[ASSIGNMENT]
For the data below, give again exactly the lines from the one containing "regPut m b.base" through the one containing "s.fld .render Reg.Render.CFG_BLOCK", both ends included, and no others.
"""
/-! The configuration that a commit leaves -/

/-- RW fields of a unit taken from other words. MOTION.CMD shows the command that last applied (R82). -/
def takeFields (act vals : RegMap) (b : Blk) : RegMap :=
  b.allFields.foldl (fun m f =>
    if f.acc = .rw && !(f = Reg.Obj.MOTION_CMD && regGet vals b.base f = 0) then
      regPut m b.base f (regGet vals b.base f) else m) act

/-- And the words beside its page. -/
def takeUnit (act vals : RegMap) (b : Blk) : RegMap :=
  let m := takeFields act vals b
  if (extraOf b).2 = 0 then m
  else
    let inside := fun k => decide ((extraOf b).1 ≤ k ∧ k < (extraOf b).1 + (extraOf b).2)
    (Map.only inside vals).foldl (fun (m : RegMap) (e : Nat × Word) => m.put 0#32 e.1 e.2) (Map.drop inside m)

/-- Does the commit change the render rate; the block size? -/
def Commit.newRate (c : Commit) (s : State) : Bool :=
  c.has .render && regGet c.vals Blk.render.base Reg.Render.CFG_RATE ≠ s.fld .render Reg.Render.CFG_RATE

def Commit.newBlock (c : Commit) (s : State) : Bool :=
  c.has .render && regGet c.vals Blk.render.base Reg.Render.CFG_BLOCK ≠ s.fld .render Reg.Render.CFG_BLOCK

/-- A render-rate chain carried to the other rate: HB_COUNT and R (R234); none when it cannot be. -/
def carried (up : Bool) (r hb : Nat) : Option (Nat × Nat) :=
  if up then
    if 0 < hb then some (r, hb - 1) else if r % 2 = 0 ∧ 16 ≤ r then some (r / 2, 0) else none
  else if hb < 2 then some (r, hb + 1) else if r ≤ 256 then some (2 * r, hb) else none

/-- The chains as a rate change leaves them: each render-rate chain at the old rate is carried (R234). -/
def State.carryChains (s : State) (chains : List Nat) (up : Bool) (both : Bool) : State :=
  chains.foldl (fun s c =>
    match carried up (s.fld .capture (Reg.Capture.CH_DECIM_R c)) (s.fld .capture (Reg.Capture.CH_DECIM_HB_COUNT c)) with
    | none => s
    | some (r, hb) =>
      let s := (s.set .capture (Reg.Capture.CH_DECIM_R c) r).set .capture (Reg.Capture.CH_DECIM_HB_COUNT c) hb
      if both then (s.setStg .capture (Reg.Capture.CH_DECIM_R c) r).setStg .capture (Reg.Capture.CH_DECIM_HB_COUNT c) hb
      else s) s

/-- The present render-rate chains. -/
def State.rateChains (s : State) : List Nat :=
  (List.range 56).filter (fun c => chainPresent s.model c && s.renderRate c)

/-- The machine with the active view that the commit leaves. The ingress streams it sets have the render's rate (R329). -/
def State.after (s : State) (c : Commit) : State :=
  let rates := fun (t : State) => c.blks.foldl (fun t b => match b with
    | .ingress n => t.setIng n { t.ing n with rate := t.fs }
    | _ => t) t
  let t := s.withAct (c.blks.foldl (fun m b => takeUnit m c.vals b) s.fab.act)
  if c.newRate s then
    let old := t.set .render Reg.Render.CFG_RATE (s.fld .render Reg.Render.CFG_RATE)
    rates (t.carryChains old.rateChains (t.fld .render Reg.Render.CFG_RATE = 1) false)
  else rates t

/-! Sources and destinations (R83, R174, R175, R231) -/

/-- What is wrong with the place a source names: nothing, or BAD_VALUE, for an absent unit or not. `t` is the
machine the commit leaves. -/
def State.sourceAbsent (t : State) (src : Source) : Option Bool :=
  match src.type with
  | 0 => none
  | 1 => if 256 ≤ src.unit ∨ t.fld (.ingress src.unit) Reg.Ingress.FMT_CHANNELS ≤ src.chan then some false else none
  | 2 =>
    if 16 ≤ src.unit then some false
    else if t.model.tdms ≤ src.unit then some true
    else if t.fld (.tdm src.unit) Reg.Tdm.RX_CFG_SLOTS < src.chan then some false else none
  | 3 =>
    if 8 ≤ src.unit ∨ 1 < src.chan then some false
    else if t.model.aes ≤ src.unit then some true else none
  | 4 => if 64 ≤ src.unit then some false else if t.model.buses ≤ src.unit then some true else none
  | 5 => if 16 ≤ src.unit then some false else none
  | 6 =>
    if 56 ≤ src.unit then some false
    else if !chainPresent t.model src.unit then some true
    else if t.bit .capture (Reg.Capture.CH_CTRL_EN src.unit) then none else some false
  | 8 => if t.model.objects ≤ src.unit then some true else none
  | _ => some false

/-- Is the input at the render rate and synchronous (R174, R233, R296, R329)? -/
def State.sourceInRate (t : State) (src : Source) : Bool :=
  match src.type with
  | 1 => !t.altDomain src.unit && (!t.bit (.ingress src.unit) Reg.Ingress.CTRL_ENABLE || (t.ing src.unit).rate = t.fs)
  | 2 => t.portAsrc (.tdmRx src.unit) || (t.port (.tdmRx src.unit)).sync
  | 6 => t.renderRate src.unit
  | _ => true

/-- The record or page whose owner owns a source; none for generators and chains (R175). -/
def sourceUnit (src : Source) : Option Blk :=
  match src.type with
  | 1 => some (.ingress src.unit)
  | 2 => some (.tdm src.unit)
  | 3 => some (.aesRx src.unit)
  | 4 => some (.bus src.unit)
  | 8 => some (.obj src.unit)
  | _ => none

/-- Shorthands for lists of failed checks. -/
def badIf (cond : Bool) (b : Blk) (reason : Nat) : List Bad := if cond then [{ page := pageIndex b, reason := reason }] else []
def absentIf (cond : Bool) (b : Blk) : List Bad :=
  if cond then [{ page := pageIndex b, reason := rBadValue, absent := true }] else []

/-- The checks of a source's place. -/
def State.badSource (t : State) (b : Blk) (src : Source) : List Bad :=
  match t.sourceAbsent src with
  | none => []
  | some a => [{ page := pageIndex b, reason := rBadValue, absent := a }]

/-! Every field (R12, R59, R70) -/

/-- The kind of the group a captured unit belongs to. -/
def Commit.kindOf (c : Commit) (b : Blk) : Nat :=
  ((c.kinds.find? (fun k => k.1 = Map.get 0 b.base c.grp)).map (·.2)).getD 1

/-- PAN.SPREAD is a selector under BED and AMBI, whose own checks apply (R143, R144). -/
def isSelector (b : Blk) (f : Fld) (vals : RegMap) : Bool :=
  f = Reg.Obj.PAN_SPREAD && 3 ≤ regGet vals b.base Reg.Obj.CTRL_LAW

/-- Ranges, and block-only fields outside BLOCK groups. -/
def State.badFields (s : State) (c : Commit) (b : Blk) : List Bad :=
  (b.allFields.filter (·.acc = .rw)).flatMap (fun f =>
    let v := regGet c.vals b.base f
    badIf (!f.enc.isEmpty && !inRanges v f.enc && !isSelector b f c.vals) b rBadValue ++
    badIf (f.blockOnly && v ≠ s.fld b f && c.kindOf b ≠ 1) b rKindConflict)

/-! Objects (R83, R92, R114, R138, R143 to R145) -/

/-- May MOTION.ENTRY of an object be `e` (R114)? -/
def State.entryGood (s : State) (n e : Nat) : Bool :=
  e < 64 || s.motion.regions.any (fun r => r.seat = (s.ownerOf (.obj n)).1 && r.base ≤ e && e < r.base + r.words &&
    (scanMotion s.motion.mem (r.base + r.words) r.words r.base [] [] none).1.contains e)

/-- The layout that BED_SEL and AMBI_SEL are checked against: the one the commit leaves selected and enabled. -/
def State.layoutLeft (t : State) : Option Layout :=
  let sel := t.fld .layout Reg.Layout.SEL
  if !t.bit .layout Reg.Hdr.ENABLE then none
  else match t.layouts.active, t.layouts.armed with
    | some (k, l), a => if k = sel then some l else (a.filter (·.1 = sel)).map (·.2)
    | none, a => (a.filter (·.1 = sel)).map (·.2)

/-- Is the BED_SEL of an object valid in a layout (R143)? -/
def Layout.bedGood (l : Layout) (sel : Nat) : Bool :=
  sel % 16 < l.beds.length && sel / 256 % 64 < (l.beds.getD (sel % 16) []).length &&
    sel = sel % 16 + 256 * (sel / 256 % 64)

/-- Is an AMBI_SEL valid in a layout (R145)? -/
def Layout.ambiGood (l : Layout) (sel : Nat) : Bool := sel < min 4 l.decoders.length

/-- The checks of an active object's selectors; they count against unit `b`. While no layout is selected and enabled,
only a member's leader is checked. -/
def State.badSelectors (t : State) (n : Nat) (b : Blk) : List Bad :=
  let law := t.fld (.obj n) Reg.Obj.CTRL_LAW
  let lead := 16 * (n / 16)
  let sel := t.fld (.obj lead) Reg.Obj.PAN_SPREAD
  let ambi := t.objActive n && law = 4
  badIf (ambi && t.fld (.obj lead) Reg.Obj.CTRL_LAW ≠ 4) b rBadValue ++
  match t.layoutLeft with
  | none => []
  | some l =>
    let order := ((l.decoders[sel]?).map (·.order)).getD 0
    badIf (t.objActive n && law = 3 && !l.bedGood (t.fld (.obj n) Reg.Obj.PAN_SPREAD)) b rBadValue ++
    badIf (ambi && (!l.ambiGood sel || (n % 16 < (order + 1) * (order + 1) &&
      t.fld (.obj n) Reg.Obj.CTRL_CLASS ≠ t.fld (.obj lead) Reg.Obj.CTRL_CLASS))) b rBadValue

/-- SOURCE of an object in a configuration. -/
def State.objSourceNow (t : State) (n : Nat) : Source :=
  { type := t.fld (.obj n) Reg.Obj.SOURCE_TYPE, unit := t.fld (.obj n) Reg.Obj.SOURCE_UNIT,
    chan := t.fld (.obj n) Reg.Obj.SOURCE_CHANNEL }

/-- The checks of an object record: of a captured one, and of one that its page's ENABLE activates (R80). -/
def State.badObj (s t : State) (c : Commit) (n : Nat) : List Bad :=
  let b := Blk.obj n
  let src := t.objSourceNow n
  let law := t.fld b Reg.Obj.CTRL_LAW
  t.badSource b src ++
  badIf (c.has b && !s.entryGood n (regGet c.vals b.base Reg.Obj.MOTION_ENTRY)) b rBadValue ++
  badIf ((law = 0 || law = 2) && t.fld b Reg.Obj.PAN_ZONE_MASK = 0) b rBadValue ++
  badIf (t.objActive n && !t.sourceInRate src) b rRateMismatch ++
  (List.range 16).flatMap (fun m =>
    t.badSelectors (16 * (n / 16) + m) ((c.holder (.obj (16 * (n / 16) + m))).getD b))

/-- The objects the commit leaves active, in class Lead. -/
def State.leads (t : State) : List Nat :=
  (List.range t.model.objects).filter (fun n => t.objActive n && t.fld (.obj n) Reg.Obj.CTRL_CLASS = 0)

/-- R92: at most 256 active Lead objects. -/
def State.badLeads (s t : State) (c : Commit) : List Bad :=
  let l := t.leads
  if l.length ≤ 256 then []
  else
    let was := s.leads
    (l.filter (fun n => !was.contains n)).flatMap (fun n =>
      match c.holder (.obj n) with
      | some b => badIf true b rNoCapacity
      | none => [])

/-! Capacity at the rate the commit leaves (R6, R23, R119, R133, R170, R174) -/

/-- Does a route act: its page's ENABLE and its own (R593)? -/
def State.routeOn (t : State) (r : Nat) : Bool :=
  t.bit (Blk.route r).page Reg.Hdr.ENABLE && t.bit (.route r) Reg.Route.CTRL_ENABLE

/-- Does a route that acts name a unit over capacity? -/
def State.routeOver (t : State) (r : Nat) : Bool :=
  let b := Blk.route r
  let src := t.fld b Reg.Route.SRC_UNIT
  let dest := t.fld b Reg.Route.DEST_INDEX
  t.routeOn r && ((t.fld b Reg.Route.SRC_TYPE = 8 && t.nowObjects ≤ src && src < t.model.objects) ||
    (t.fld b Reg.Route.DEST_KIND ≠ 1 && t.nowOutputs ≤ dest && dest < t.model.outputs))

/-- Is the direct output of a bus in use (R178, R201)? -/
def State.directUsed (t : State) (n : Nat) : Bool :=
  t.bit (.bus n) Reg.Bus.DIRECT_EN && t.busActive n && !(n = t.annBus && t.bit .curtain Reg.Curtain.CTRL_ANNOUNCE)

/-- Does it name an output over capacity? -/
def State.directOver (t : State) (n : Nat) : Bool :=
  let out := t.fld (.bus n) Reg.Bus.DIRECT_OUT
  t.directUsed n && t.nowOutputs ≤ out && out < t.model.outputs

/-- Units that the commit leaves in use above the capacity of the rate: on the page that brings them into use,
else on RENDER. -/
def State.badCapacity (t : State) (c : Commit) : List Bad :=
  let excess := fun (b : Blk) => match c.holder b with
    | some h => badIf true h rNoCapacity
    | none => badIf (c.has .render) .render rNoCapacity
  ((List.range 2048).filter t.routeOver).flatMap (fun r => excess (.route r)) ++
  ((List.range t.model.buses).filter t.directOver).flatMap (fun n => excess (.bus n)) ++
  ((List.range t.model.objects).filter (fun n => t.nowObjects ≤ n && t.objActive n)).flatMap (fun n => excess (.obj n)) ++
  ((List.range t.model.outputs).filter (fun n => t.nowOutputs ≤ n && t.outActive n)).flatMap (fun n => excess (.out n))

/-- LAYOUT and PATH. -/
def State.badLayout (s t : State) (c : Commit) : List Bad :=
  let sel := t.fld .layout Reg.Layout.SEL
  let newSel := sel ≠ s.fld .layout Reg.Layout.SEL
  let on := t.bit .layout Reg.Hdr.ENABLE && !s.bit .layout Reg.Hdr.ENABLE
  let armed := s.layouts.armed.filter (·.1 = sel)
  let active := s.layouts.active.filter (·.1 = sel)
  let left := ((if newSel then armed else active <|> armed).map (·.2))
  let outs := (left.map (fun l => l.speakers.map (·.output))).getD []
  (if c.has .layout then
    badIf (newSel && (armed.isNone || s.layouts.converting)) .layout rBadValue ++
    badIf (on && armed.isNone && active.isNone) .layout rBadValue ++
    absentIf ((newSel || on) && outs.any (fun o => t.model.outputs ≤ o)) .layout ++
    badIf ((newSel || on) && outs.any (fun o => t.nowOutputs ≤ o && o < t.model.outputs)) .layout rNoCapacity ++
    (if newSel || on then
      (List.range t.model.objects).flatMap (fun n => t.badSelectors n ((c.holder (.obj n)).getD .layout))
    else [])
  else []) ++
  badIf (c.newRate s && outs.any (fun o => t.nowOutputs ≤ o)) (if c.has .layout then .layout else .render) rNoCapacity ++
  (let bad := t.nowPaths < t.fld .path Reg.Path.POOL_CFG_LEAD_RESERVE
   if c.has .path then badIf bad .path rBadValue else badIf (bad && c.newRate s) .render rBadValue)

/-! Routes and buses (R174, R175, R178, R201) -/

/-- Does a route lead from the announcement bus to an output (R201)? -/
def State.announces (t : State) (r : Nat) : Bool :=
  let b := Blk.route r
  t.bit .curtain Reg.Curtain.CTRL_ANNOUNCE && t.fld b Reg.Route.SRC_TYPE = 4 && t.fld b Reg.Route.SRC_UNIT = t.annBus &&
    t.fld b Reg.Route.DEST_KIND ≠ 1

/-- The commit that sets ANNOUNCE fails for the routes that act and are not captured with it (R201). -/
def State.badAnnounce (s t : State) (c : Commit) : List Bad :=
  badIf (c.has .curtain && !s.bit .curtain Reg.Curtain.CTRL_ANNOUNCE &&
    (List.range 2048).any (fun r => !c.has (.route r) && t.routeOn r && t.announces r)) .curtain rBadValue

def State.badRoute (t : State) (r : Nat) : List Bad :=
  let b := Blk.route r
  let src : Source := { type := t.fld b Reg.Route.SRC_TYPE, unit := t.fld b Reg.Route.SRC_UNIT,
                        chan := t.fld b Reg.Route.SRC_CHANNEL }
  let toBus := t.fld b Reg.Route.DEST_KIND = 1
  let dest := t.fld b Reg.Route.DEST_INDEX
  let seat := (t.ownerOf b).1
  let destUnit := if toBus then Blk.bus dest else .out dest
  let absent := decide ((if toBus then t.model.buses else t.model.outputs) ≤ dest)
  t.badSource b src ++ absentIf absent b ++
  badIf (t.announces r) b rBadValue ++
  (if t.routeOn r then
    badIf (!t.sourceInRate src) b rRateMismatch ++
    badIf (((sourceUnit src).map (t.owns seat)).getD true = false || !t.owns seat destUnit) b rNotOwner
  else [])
"""
[YOUR SOLUTION]
      regPut m b.base f (regGet vals b.base f) else m) act

/-- And the words beside its page. -/
def takeUnit (act vals : RegMap) (b : Blk) : RegMap :=
  let m := takeFields act vals b
  if (extraOf b).2 = 0 then m
  else
    let inside := fun k => decide ((extraOf b).1 ≤ k ∧ k < (extraOf b).1 + (extraOf b).2)
    (Map.only inside vals).foldl (fun (m : RegMap) (e : Nat × Word) => m.put 0#32 e.1 e.2) (Map.drop inside m)

/-- Does the commit change the render rate; the block size? -/
def Commit.newRate (c : Commit) (s : State) : Bool :=
  c.has .render && regGet c.vals Blk.render.base Reg.Render.CFG_RATE ≠ s.fld .render Reg.Render.CFG_RATE

def Commit.newBlock (c : Commit) (s : State) : Bool :=
  c.has .render && regGet c.vals Blk.render.base Reg.Render.CFG_BLOCK ≠ s.fld .render Reg.Render.CFG_BLOCK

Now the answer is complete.